From the listing below, copy only the lines running from the line that contains "is the crew" to the line that contains "step has to", both included.

▸ Records for processing
- Opening Delimiter -
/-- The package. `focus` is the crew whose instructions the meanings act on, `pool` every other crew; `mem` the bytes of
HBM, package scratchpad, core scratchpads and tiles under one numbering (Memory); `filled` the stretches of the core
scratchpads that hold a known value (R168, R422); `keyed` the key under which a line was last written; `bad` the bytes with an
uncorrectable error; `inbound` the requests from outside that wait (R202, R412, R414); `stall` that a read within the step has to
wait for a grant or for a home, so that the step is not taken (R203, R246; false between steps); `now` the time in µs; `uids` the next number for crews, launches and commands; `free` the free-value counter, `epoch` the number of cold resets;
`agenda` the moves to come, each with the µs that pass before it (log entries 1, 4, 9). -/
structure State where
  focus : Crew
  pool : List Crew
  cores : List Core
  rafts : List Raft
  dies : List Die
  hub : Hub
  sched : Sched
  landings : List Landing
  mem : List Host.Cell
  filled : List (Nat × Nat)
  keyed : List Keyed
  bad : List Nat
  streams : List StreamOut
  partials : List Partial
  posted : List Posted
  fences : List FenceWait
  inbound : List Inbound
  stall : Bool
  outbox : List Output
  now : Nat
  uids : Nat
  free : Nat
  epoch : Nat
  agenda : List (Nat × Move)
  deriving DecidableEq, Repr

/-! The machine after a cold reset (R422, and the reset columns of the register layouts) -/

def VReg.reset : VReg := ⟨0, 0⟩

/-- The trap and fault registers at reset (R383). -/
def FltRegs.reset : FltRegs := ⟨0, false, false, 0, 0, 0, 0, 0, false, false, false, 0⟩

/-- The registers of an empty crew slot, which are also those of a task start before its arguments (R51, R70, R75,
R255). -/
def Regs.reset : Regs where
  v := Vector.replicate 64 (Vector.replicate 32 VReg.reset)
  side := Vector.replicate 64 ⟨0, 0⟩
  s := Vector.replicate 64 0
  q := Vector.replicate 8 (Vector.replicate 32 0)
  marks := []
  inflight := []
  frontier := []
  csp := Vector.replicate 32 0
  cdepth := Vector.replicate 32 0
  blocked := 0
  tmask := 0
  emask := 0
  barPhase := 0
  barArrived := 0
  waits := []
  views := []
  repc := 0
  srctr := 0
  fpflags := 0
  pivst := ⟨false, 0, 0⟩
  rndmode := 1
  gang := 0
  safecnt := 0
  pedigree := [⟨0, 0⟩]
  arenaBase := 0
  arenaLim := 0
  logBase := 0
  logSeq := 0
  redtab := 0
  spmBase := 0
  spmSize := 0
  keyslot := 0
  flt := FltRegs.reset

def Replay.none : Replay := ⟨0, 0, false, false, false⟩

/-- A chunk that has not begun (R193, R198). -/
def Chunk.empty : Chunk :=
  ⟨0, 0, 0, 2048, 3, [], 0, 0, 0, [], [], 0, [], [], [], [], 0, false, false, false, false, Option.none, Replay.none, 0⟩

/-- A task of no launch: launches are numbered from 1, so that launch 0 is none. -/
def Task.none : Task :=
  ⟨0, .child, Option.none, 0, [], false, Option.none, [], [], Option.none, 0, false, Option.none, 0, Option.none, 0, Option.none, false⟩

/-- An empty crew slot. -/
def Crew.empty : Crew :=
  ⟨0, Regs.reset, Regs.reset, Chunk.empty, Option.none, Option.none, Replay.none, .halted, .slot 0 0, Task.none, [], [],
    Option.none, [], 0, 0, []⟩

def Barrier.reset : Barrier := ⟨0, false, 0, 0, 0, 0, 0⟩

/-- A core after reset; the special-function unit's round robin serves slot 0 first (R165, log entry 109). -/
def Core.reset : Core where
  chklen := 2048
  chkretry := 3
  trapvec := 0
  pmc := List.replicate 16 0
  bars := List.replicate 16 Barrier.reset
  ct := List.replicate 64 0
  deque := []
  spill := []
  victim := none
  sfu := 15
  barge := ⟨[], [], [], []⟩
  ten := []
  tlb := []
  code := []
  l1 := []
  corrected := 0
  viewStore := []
- Closing Delimiter -
- Opening Delimiter -
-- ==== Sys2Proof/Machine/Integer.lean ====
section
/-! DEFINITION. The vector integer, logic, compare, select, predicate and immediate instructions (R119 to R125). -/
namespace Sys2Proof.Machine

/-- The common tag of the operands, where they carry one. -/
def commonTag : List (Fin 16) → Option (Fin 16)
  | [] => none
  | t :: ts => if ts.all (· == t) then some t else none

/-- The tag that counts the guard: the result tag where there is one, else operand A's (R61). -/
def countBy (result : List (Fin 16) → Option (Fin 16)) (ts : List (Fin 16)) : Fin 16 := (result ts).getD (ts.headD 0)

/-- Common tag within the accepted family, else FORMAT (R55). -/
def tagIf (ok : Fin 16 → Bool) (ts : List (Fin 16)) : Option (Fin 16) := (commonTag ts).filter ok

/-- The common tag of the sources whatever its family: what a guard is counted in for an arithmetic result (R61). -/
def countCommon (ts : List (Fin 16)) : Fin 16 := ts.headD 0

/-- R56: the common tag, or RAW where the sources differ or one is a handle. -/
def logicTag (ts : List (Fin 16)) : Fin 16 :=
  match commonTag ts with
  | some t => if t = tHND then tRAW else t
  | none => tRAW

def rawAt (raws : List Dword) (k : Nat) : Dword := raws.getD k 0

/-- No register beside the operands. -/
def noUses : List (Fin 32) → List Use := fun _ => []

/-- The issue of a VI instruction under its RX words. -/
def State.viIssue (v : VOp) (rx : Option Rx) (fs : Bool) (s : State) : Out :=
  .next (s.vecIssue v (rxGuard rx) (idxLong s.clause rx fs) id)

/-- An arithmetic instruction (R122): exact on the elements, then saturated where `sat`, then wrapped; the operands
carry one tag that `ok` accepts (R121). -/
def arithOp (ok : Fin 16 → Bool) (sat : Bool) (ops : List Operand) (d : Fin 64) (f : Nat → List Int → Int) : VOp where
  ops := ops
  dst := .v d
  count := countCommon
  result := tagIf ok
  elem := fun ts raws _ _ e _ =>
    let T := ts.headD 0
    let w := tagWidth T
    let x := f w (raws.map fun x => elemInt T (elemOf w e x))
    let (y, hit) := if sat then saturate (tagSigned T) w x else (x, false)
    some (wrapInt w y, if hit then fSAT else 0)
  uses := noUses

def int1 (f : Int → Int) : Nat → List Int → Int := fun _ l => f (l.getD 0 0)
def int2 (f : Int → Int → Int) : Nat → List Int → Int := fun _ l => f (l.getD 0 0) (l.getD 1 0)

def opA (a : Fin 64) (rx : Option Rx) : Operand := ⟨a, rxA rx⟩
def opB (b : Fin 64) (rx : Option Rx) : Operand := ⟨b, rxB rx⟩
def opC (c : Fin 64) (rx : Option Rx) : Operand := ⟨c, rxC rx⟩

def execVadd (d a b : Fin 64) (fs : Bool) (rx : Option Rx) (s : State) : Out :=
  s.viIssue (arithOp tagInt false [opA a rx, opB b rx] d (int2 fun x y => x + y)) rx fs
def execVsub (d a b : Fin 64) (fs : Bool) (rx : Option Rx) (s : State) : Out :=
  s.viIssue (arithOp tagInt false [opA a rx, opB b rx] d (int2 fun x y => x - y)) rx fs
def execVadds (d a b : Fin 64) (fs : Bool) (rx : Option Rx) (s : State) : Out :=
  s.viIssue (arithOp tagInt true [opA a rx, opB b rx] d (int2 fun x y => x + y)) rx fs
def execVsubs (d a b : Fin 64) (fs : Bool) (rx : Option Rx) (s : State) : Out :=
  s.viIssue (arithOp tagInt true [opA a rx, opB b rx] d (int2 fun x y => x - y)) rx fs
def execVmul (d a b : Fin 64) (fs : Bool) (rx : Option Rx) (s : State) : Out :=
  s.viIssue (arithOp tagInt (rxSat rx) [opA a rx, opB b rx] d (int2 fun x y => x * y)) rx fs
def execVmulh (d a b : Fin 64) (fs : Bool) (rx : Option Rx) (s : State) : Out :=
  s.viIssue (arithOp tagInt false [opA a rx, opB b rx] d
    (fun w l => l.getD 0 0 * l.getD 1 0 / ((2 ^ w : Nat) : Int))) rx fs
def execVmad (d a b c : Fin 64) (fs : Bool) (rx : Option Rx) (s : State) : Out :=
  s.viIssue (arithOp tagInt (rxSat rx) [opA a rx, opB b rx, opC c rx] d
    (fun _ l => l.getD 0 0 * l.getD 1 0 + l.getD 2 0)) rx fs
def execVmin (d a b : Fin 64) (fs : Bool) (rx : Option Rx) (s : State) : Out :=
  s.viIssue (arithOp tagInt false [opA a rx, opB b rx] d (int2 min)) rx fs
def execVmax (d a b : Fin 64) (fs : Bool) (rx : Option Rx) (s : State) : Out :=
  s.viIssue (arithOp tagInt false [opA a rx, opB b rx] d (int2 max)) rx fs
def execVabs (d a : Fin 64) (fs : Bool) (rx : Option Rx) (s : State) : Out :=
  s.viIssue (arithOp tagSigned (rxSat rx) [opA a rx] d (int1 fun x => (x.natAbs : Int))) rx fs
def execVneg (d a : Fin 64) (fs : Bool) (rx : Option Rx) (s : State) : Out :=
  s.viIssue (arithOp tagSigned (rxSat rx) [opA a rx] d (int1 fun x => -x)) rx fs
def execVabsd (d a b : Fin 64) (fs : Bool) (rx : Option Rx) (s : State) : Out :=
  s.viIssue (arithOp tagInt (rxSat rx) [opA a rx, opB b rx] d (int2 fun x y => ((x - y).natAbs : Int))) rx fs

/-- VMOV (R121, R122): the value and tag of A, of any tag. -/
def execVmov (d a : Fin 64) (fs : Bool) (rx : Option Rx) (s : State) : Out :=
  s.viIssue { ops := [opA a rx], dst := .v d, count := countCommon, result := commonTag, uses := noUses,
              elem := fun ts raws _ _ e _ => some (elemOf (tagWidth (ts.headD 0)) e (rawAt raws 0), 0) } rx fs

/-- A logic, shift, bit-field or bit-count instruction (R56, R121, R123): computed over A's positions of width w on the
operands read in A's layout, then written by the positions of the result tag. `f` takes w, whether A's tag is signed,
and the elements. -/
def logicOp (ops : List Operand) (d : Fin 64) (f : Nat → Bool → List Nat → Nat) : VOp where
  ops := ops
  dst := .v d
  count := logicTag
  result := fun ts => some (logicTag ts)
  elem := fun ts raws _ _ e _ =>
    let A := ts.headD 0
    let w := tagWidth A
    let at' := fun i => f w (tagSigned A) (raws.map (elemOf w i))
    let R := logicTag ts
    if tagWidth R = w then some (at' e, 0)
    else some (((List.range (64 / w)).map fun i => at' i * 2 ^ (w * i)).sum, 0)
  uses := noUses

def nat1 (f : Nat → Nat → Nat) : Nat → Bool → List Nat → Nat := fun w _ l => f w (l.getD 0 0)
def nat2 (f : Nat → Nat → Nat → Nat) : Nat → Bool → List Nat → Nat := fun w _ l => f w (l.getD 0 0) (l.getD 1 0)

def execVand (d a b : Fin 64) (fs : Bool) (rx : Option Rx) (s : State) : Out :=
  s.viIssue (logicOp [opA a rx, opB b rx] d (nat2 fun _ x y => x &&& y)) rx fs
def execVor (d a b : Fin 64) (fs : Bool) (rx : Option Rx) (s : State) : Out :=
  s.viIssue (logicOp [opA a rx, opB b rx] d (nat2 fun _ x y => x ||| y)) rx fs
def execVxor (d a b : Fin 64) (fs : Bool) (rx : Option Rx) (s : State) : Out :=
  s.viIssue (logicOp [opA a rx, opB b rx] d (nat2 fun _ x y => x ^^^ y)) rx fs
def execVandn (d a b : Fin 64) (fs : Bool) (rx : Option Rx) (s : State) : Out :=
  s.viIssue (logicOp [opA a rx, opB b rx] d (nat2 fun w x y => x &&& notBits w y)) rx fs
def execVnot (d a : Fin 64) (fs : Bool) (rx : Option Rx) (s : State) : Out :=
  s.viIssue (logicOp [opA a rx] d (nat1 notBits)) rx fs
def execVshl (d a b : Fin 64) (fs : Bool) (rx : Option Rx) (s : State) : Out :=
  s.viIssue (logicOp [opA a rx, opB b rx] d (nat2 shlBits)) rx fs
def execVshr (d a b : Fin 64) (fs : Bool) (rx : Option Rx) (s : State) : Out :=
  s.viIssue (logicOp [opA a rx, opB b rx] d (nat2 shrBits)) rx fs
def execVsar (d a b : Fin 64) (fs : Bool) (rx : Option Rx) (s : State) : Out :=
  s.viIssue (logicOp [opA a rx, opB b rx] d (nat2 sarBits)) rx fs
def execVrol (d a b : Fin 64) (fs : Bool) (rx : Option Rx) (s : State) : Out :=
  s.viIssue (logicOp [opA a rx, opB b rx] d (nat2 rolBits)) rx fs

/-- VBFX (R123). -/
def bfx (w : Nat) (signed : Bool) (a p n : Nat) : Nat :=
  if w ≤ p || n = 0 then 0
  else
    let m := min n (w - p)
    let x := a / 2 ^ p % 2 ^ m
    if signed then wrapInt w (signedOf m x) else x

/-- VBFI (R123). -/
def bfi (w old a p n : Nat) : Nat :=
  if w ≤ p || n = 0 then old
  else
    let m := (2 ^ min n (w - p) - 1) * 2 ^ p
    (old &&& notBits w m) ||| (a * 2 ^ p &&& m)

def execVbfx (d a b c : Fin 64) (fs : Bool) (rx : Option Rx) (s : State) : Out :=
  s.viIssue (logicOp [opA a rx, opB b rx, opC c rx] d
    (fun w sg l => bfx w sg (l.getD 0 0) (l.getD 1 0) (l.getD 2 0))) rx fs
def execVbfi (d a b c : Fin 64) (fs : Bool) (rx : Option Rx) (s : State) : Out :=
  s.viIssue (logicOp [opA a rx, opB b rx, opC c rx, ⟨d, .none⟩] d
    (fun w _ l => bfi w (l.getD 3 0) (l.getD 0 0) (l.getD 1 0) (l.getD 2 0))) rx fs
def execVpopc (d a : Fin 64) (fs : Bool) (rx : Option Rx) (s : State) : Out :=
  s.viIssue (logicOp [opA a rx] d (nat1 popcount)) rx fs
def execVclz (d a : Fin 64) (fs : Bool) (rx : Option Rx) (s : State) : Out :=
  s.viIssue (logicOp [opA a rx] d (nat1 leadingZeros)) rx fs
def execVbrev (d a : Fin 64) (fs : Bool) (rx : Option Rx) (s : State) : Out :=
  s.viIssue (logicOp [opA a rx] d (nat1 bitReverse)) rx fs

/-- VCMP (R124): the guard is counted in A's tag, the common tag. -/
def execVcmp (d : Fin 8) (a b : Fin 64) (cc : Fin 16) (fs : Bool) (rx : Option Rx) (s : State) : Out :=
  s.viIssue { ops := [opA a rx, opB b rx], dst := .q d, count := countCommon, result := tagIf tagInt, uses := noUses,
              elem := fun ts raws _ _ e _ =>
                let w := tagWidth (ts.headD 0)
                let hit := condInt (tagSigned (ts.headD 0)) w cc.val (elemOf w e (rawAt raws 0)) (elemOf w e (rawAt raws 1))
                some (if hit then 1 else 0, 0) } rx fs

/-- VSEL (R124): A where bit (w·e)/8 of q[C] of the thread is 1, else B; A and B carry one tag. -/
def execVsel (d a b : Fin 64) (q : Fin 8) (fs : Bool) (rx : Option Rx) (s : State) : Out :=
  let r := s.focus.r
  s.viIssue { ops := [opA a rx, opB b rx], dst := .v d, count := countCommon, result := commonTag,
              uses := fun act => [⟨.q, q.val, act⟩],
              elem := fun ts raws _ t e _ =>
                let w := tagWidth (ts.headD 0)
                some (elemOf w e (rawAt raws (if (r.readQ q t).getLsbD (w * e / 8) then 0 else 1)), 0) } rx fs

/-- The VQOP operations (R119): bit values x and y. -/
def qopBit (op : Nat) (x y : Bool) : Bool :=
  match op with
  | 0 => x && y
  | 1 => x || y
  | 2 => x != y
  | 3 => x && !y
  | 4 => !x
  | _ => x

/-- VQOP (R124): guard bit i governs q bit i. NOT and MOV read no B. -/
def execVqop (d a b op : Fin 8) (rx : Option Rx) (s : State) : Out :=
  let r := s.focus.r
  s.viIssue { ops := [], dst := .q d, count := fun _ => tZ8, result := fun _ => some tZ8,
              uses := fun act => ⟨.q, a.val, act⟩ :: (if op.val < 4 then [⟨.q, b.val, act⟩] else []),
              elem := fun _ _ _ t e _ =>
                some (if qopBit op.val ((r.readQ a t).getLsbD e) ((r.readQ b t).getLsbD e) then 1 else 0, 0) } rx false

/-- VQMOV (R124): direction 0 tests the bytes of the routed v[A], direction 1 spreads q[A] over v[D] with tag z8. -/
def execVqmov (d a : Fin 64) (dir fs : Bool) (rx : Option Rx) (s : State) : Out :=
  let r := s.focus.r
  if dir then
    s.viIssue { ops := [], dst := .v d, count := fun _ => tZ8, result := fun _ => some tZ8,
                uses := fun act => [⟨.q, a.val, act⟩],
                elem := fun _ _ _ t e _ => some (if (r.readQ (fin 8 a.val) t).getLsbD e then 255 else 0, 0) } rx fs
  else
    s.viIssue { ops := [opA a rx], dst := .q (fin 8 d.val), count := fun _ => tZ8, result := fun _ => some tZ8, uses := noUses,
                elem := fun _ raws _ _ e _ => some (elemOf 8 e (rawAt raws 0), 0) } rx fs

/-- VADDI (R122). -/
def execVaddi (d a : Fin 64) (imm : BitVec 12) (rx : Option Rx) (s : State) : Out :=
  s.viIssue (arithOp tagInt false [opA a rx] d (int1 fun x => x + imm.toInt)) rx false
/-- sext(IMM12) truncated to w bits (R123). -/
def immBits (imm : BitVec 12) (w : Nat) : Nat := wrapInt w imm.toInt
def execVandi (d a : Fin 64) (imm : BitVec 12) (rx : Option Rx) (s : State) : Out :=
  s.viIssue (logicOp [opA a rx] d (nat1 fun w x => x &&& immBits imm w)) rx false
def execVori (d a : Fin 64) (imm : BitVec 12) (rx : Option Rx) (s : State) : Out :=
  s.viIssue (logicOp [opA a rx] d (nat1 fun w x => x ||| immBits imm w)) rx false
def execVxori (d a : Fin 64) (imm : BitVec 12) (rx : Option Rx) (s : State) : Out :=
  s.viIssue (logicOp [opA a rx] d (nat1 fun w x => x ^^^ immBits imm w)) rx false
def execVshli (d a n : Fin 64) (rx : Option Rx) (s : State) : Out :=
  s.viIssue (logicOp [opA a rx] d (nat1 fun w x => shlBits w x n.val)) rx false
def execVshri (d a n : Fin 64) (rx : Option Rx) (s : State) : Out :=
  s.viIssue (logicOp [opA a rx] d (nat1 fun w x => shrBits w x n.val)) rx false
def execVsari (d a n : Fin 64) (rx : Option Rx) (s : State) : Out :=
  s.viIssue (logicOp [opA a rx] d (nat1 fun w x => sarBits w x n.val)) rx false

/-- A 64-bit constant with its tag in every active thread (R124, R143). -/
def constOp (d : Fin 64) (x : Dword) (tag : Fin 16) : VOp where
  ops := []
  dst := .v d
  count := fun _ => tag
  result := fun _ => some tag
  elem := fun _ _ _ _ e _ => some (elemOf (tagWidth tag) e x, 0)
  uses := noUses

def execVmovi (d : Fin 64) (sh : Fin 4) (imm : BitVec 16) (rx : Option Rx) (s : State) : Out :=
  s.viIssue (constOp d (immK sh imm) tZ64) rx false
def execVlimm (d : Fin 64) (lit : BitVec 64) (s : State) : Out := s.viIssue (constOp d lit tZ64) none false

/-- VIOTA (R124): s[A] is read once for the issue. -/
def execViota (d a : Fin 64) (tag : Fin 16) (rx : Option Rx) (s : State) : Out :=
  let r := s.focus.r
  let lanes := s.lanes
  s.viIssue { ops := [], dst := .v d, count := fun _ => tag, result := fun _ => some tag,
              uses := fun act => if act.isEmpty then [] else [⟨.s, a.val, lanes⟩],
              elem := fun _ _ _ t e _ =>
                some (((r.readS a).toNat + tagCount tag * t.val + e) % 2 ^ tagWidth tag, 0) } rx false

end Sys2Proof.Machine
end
- Closing Delimiter -
▸ Answer box
/-- The package. `focus` is the crew whose instructions the meanings act on, `pool` every other crew; `mem` the bytes of
HBM, package scratchpad, core scratchpads and tiles under one numbering (Memory); `filled` the stretches of the core
scratchpads that hold a known value (R168, R422); `keyed` the key under which a line was last written; `bad` the bytes with an
uncorrectable error; `inbound` the requests from outside that wait (R202, R412, R414); `stall` that a read within the step has to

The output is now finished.